No. 0 – Tezenis Verona
- Position: Center
- League: LBA

Personal information
- Born: July 23, 1991 (age 35)
- Listed height: 6 ft 6 in (1.98 m)
- Listed weight: 215 lb (98 kg)

Career information
- High school: Clemens (Schertz, Texas)
- College: McLennan CC (2009–2011); Stephen F. Austin (2011–2013);
- NBA draft: 2013: undrafted
- Playing career: 2013–present

Career history
- 2013–2015: Kolossos Rodou
- 2015–2017: Ravenna Piero Manetti
- 2017–2019: BCM Gravelines
- 2019–2020: Nanterre 92
- 2020–2022: Mornar
- 2022–present: Scaligera Verona

Career highlights
- 2× Italian Second Division blocks leader (2016, 2017); Pro A blocks leader (2018); Adriatic League blocks leader (2020); AP Honorable mention All-American (2013); Southland Player of the Year (2013); First-team All-Southland (2013);

= Taylor Smith (basketball) =

American basketball player (born 1991)

Taylor Smith (born July 23, 1991) is an American basketball player for Scaligera Verona of the LBA. He played college basketball for Stephen F. Austin State University.

== College career ==
Smith, a 6'6" forward from Schertz, Texas, played two seasons at McLennan Community College before enrolling at Stephen F. Austin (SFA).
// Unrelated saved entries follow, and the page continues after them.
theorem releaseRepl_queues (e : Nat) (c : Chip) : QueuesWithin c (releaseRepl e c) := by
  unfold releaseRepl
  split
  · exact .refl c
  · refine QueuesWithin.trans ?_ ((refreshHeld_queues _).trans (finishCmd_queues _ _ _ _))
    refine QueuesWithin.trans ?_ ((putF_queues _ _ _ _ _).trans ((putF_queues _ _ _ _ _).trans (putF_queues _ _ _ _ _)))
    exact .of_basins rfl

theorem replDoneAt_queues (e p : Nat) (c : Chip) : QueuesWithin c (replDoneAt e p c) := by
  have hd := modRepl_queues e (fun r => { r with dones := insertNat p r.dones }) c
  unfold replDoneAt
  generalize modRepl e (fun r => { r with dones := insertNat p r.dones }) c = d at hd
  dsimp only
  split
  · exact hd
  · split
    · exact hd.trans ((sendConfirmed_queues _ _ _).trans (releaseRepl_queues _ _))
    · exact hd

theorem reportReplDone_queues (e : Nat) (c : Chip) : QueuesWithin c (reportReplDone e c) := by
  have hd := modRepl_queues e (fun r => { r with doneSent := true }) c
  unfold reportReplDone
  generalize modRepl e (fun r => { r with doneSent := true }) c = d at hd
  dsimp only
  split
  · exact .refl c
  · split
    · exact hd
    · split
      · exact hd.trans (replDoneAt_queues _ _ _)
      · exact hd.trans (sendConfirmed_queues _ _ _)

theorem msFenced_queues (p : Nat) (c : Chip) : QueuesWithin c (msFenced p c) := by
  unfold msFenced
  dsimp only
  refine QueuesWithin.trans (.foldl (fun c x => ?load) _ c) (.foldl (fun c x => ?repl) _ _)
  case load =>
    split
    · exact failLoad_queues _ _ _
    · split
      · exact endLoad_queues _ _ _
      · exact .refl c
  case repl =>
    split
    · exact .refl c
    · split
      · exact reportReplDone_queues _ _
      · split
        · split
          · exact replDoneAt_queues _ _ _
          · exact .refl c
        · exact .refl c

/-! ### Fences (R302, R322) -/

theorem mailsFenced_queues (p : Nat) (c : Chip) : QueuesWithin c (mailsFenced p c) := by
  unfold mailsFenced
  dsimp only
  refine QueuesWithin.trans ?_ (.foldl (fun c x => ?_) _ _)
  · exact .of_basins rfl
  · exact (report_queues _ c).congr rfl

theorem afterFence_queues (p cause : Nat) (by' : Option (Nat × Nat)) (c : Chip) : QueuesWithin c (afterFence p cause by' c) := by
  unfold afterFence
  dsimp only
  refine QueuesWithin.trans ?_ (msFenced_queues _ _)
  refine QueuesWithin.trans ?_ (.foldl (fun c j => contain_queues _ _ _) _ _)
  refine QueuesWithin.trans (QueuesWithin.trans ?_ (report_queues _ _)) (putF_queues _ _ _ _ _)
  have hmails : QueuesWithin c (mailsFenced p (unconfirm p { c with away := c.away.filter (fun x => x.thief.toNat != p) })) :=
    QueuesWithin.trans (.of_basins rfl) (mailsFenced_queues p _)
  split
  · exact hmails
  · exact hmails.trans (sendConfirmed_queues _ _ _)

theorem noteFence_queues (p cause : Nat) (by' : Option (Nat × Nat)) (c : Chip) : QueuesWithin c (noteFence p cause by' c) := by
  unfold noteFence
  refine QueuesWithin.trans ?_ ((putF_queues _ _ _ _ _).trans (putF_queues _ _ _ _ _))
  exact .of_basins rfl

theorem fenceUnreached_queues (p : Nat) (c : Chip) : QueuesWithin c (fenceUnreached p c) := by
  unfold fenceUnreached
  split
  · exact .refl c
  · exact (noteFence_queues _ _ _ _).trans (afterFence_queues _ _ _ _)

/-! ### What a unit asks of other packages (R314) -/

theorem codeLink_queues (l : Fin 12) (job dst : Nat) (bs : List Byte) (c : Chip) : QueuesWithin c (codeLink l job dst bs c) := by
  unfold codeLink
  split
  · exact .refl c
  · refine .foldl (fun c p => ?_) _ c
    exact .of_basins rfl

theorem codeWrites_queues (who : Requester) (c : Chip) : QueuesWithin c (codeWrites who c) := by
  unfold codeWrites
  refine .foldl (fun c w => ?_) _ c
  split
  · exact codeLink_queues _ _ _ _ _
  · exact .refl c

theorem flushOne_queues (m : Master) (who : Requester) (r : (List Nat × Option Nat) × Chip) (p : FarReq × Nat) :
    QueuesWithin r.2 (flushOne m who r p).2 := by
  unfold flushOne
  dsimp only
  generalize (if p.1.quiet = true then _ else who) = w
  split
  · exact .refl _
  · split
    · exact .refl _
    · split
      · split
        · exact .refl _
        · exact fenceUnreached_queues _ _
      · next l _ =>
        have hs := sendAsked_queues l m w p.1 r.2
        generalize sendAsked l m w p.1 r.2 = q at hs
        dsimp only
        split
        · exact hs.congr rfl
        · exact hs

theorem flushFar_queues (m : Master) (who : Requester) (c : Chip) : QueuesWithin c (flushFar m who c).2 := by
  have hsent : QueuesWithin c ((farNumbered c.fab.far).foldl (flushOne m who) (([], none), codeWrites who c)).2 :=
    foldl_keeps (I := fun r => QueuesWithin c r.2) _ (fun r p _ hr => hr.trans (flushOne_queues m who r p)) (codeWrites_queues who c)
  exact hsent.trans (.of_basins rfl)

theorem flushHub_queues (who : Requester) (c : Chip) : QueuesWithin c (flushHub who c).2 := flushFar_queues _ _ _

end Sys2Proof.Machine
end

section
/-! PROOFS. What a released pin lets go on, and what leaves a queue, gives no queue an item (R111, R192, R252). -/

namespace Sys2Proof.Machine

/-! ### Moves of records that a released pin lets go on (R111, R252) -/

theorem askFar_basins (x : FarReq) (c : Chip) : (askFar x c).basins = c.basins := by
  unfold askFar
  split <;> rfl

theorem askRead_queues (a n : Nat) (c : Chip) : QueuesWithin c (askRead a n c) := .foldl (fun c x => .of_basins (askFar_basins x c)) _ c

theorem askWrite_queues (a : Nat) (bs : List Byte) (c : Chip) : QueuesWithin c (askWrite a bs c) := by
  unfold askWrite
  refine .foldl (fun c p => ?_) _ c
  exact .of_basins (askFar_basins _ c)

/-- What a unit of the hub forgets and begins afresh is the fabric's alone. -/
theorem beginForgotten_queues (who : Requester) (c : Chip) : QueuesWithin c (beginFar who (forgetFar who c)) := .of_basins rfl

theorem askLower_queues (n : Nat) (r : Rec) (c : Chip) : QueuesWithin c (askLower n r c) := by
  unfold askLower
  split
  · exact .refl c
  · exact (beginForgotten_queues _ c).trans ((askRead_queues _ _ _).trans (flushHub_queues _ _))

theorem joinMove_queues (n up : Nat) (c : Chip) : QueuesWithin c (joinMove n up c) := by
  unfold joinMove
  split
  · exact modBasin_sameQueue _ c fun _ => rfl
  · exact .of_basins rfl
  · exact .of_basins rfl
  · exact .refl c

theorem leaveMove_queues (n up : Nat) (c : Chip) : QueuesWithin c (leaveMove n up c) := by
  unfold leaveMove
  split
  · exact modBasin_sameQueue _ c fun _ => rfl
  · exact .of_basins rfl
  · exact .of_basins rfl
  · exact .refl c

theorem clearDirty_queues (a n : Nat) (c : Chip) : QueuesWithin c (clearDirty a n c) := .of_basins rfl

theorem startUp_queues (n job : Nat) (c : Chip) : QueuesWithin c (startUp n job c) := by
  unfold startUp
  split
  · exact .refl c
  · exact (modRec_queues _ _ _).trans ((joinMove_queues _ _ _).trans ((askLower_queues _ _ _).trans (bump_queues _ _ _)))

theorem downDone_queues (n : Nat) (c : Chip) : QueuesWithin c (downDone n c) := by
  unfold downDone
  split
  · exact .refl c
  · next r _ =>
    have hd : QueuesWithin c (modRec n (fun r => { r with evictPend := false, forcePend := false, upPend := false, state := .absent })
        (leaveMove n r.up (clearDirty r.up (r.len64 * 64) c))) :=
      (clearDirty_queues _ _ _).trans ((leaveMove_queues _ _ _).trans (modRec_queues _ _ _))
    dsimp only
    split
    · exact hd.trans ((bump_queues _ _ _).trans (startUp_queues _ _ _))
    · exact hd

theorem markFailed_queues (n : Nat) (e : Stop) (c : Chip) : QueuesWithin c (markFailed n e c) := by
  unfold markFailed
  split
  · exact .refl c
  · refine QueuesWithin.trans ?_ (hubError_queues _ _ _)
    refine QueuesWithin.trans ?_ (modRec_queues _ _ _)
    refine QueuesWithin.trans ?_ (leaveMove_queues _ _ _)
    exact .of_basins rfl

/-- Whatever an effect does, and whether it stops or not, no queue gains an item. -/
def EffQueues {α : Type} (m : Eff α) : Prop := ∀ c, QueuesWithin c (runEff m c).1

section
variable {α β : Type}

theorem effQueues_of_ok {m : Eff α} (f : Chip → Chip) (a : Chip → α) (h : ∀ c, m c = .ok (a c) (f c)) (hf : ∀ c, QueuesWithin c (f c)) :
    EffQueues m := fun c => by
  rw [(runEff_eq_ok m c (f c) (a c)).mpr (h c)]
  exact hf c

theorem EffQueues.bind {m : Eff α} {f : α → Eff β} (hm : EffQueues m) (hf : ∀ a, EffQueues (f a)) : EffQueues (m >>= f) := fun c => by
  have h := hm c
  unfold runEff at h ⊢
  cases hc : m c with
  | ok a d =>
    rw [hc] at h
    rw [bind_ok hc]
    exact h.trans (hf a d)
  | error e d =>
    rw [hc] at h
    rw [bind_error hc]
    exact h

theorem effQueues_pure (a : α) : EffQueues (pure a : Eff α) := effQueues_of_ok id (fun _ => a) (fun _ => rfl) QueuesWithin.refl

theorem effQueues_get : EffQueues (get : Eff Chip) := effQueues_of_ok id id (fun _ => rfl) QueuesWithin.refl

theorem effQueues_throw (e : Stop) : EffQueues (throw e : Eff α) := fun c => QueuesWithin.refl c

theorem effQueues_change {f : Chip → Chip} (h : ∀ c, QueuesWithin c (f c)) : EffQueues (change f) :=
  effQueues_of_ok f (fun _ => ()) (fun _ => rfl) h

theorem effQueues_stopIf (p : Bool) (code unit addr : Nat) : EffQueues (stopIf p code unit addr) := by
  cases p
  · exact effQueues_pure ()
  · exact effQueues_throw _

theorem effQueues_mapM {f : α → Eff β} (hf : ∀ a, EffQueues (f a)) (l : List α) : EffQueues (l.mapM f) := by
  induction l with
  | nil => exact effQueues_pure []
  | cons a l ih =>
    rw [List.mapM_cons]
    exact (hf a).bind fun b => ih.bind fun bs => effQueues_pure _

end

/-- A word with an error counted in the counter of its memory that `f` picks, where it is this package's own. -/
def countWord (own w : Nat) (f : Nat × Nat → Nat) (c : Chip) : Chip :=
  match eccCtr (locOf (8 * w)) with
  | some k => if pkgOf (8 * w) = own then bump c (f k) else c
  | none => c

/-- A corrected word of a cistern written back. -/
def mendWord (w : Nat) (c : Chip) : Chip := if inCistern (8 * w) then { c with ecc := tabDel c.ecc w } else c

theorem countEcc_single (own w : Nat) (l : List (Nat × EccErr)) (c : Chip) :
    countEcc own ((w, .single) :: l) c = countEcc own l (mendWord w (countWord own w Prod.fst c)) := by
  rw [countEcc]
  unfold mendWord countWord
  cases eccCtr (locOf (8 * w)) <;> rfl

theorem countEcc_double (own w : Nat) (l : List (Nat × EccErr)) (c : Chip) :
    countEcc own ((w, .double) :: l) c = (countWord own w Prod.snd c, some (8 * w)) := by
  rw [countEcc]
  unfold countWord
  cases eccCtr (locOf (8 * w)) <;> rfl

theorem countWord_queues (own w : Nat) (f : Nat × Nat → Nat) (c : Chip) : QueuesWithin c (countWord own w f c) := by
  unfold countWord
  split
  · split
    · exact bump_queues _ _ _
    · exact .refl c
  · exact .refl c

theorem mendWord_queues (w : Nat) (c : Chip) : QueuesWithin c (mendWord w c) := by
  unfold mendWord
  split
  · exact .of_basins rfl
  · exact .refl c

theorem countEcc_queues (own : Nat) (l : List (Nat × EccErr)) (c : Chip) : QueuesWithin c (countEcc own l c).1 := by
  induction l generalizing c with
  | nil => exact .refl c
  | cons p l ih =>
    obtain ⟨w, e⟩ := p
    cases e with
    | single =>
      rw [countEcc_single]
      exact (countWord_queues _ _ _ c).trans ((mendWord_queues w _).trans (ih _))
    | double =>
      rw [countEcc_double]
      exact countWord_queues _ _ _ c

theorem checkEcc_counts (unit a n : Nat) (c : Chip) : (runEff (checkEcc unit a n) c).1 = (countEcc (pkg c) (eccIn c a n) c).1 := by
  unfold runEff checkEcc
  rw [bind_ok (show (get : Eff Chip) c = .ok c c from rfl)]
  rcases countEcc (pkg c) (eccIn c a n) c with ⟨d, bad⟩
  cases bad <;> rfl

theorem effQueues_checkEcc (unit a n : Nat) : EffQueues (checkEcc unit a n) := fun c => by
  rw [checkEcc_counts]
  exact countEcc_queues _ _ c

theorem ask_asks (unit : Nat) (x : FarReq) (c : Chip) : (runEff (ask unit x) c).1 = askFar x c := by
  unfold runEff ask
  rw [bind_ok (show (get : Eff Chip) c = .ok c c from rfl)]
  rw [bind_ok (show (set (askFar x c) : Eff PUnit) c = .ok () (askFar x c) from rfl)]
  rcases (askedFor c c.fab.now x (farNth c.fab.far x)).bind (·.answer) with _ | ⟨code, bs⟩
  · rfl
  · by_cases h : code = 0
    · simp only [h, if_true]
      rfl
    · simp only [h, if_false]
      rfl

theorem effQueues_ask (unit : Nat) (x : FarReq) : EffQueues (ask unit x) := fun c => by
  rw [ask_asks]
  exact .of_basins (askFar_basins x c)

theorem effQueues_askAll (unit : Nat) (xs : List FarReq) : EffQueues (askAll unit xs) := by
  refine (effQueues_mapM (effQueues_ask unit) xs).bind fun os => ?_
  split
  · exact effQueues_pure _
  · exact effQueues_throw _

theorem effQueues_readMem (unit a n : Nat) : EffQueues (readMem unit a n) := by
  refine effQueues_get.bind fun c => ?_
  split
  · exact (effQueues_checkEcc unit a n).bind fun _ => effQueues_get.bind fun _ => effQueues_pure _
  · split
    · exact effQueues_pure _
    · exact (effQueues_askAll unit _).bind fun _ => effQueues_pure _

theorem effQueues_flashParts (n : Nat) (r : Rec) (parts : List (Nat × Nat)) : EffQueues (flashParts n r parts) := by
  unfold flashParts
  refine effQueues_get.bind fun c => (effQueues_stopIf _ _ _ _).bind fun _ => effQueues_mapM (fun p => ?_) parts
  exact (effQueues_readMem _ _ _).bind fun _ => effQueues_pure _

theorem effQueues_farParts (n : Nat) (r : Rec) (parts : List (Nat × Nat)) : EffQueues (farParts n r parts) := by
  refine (effQueues_flashParts n r parts).bind fun ws => effQueues_change fun c => ?_
  refine (beginForgotten_queues (.move n) c).trans (QueuesWithin.trans ?_ (flushHub_queues _ _))
  exact .foldl (fun c w => askWrite_queues w.2.1 w.2.2 c) ws _

theorem EffQueues.of_runEff {α : Type} {m : Eff α} (hm : EffQueues m) {c d : Chip} {r : Except Stop α} (h : runEff m c = (d, r)) :
    QueuesWithin c d := by
  have := hm c
  rwa [h] at this

theorem startDown_queues (n job : Nat) (c : Chip) : QueuesWithin c (startDown n job c) := by
  unfold startDown
  split
  · exact .refl c
  · next r _ =>
    dsimp only
    refine ((modRec_queues n (fun r => { r with state := .movingDown, moveJob := job }) c).trans (bump_queues _ (rPlCtr 1) 1)).trans ?_
    generalize bump (modRec n (fun r => { r with state := .movingDown, moveJob := job }) c) (rPlCtr 1) = d
    split
    · exact downDone_queues n d
    refine (joinMove_queues n r.up d).trans ?_
    split
    · split
      · next _ e ws h => exact ((effQueues_flashParts n r _).of_runEff h).congr rfl
      · next h => exact ((effQueues_flashParts n r _).of_runEff h).trans (markFailed_queues _ _ _)
    split
    · split
      · next h => exact (effQueues_farParts n r _).of_runEff h
      · next h => exact ((effQueues_farParts n r _).of_runEff h).trans (markFailed_queues _ _ _)
    · exact .refl _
As a senior in the 2012–13 season, Smith led NCAA Division I in field goal percentage after converting 69.4% of his attempts. He averaged 15.7 points, 9.2 rebounds and 2.8 blocked shots per game and at the end of the season was named the Southland Conference Player of the Year. A few weeks later, Smith was also named an honorable mention All-American by the Associated Press.

==Professional career==
On June 24, 2019, he has signed a contract with Nanterre 92 of the LNB Pro A. Smith averaged 7.8 points, 4.7 rebounds and 1 block per game in 2019-20.

On May 6, 2020, he signed with Mornar of the ABA League. After contributing 22 points and 6 rebounds in a victory over KK Krka, Smith was named league player of the week on November 10.

On August 4, 2022, he has signed with Scaligera Verona of the LBA.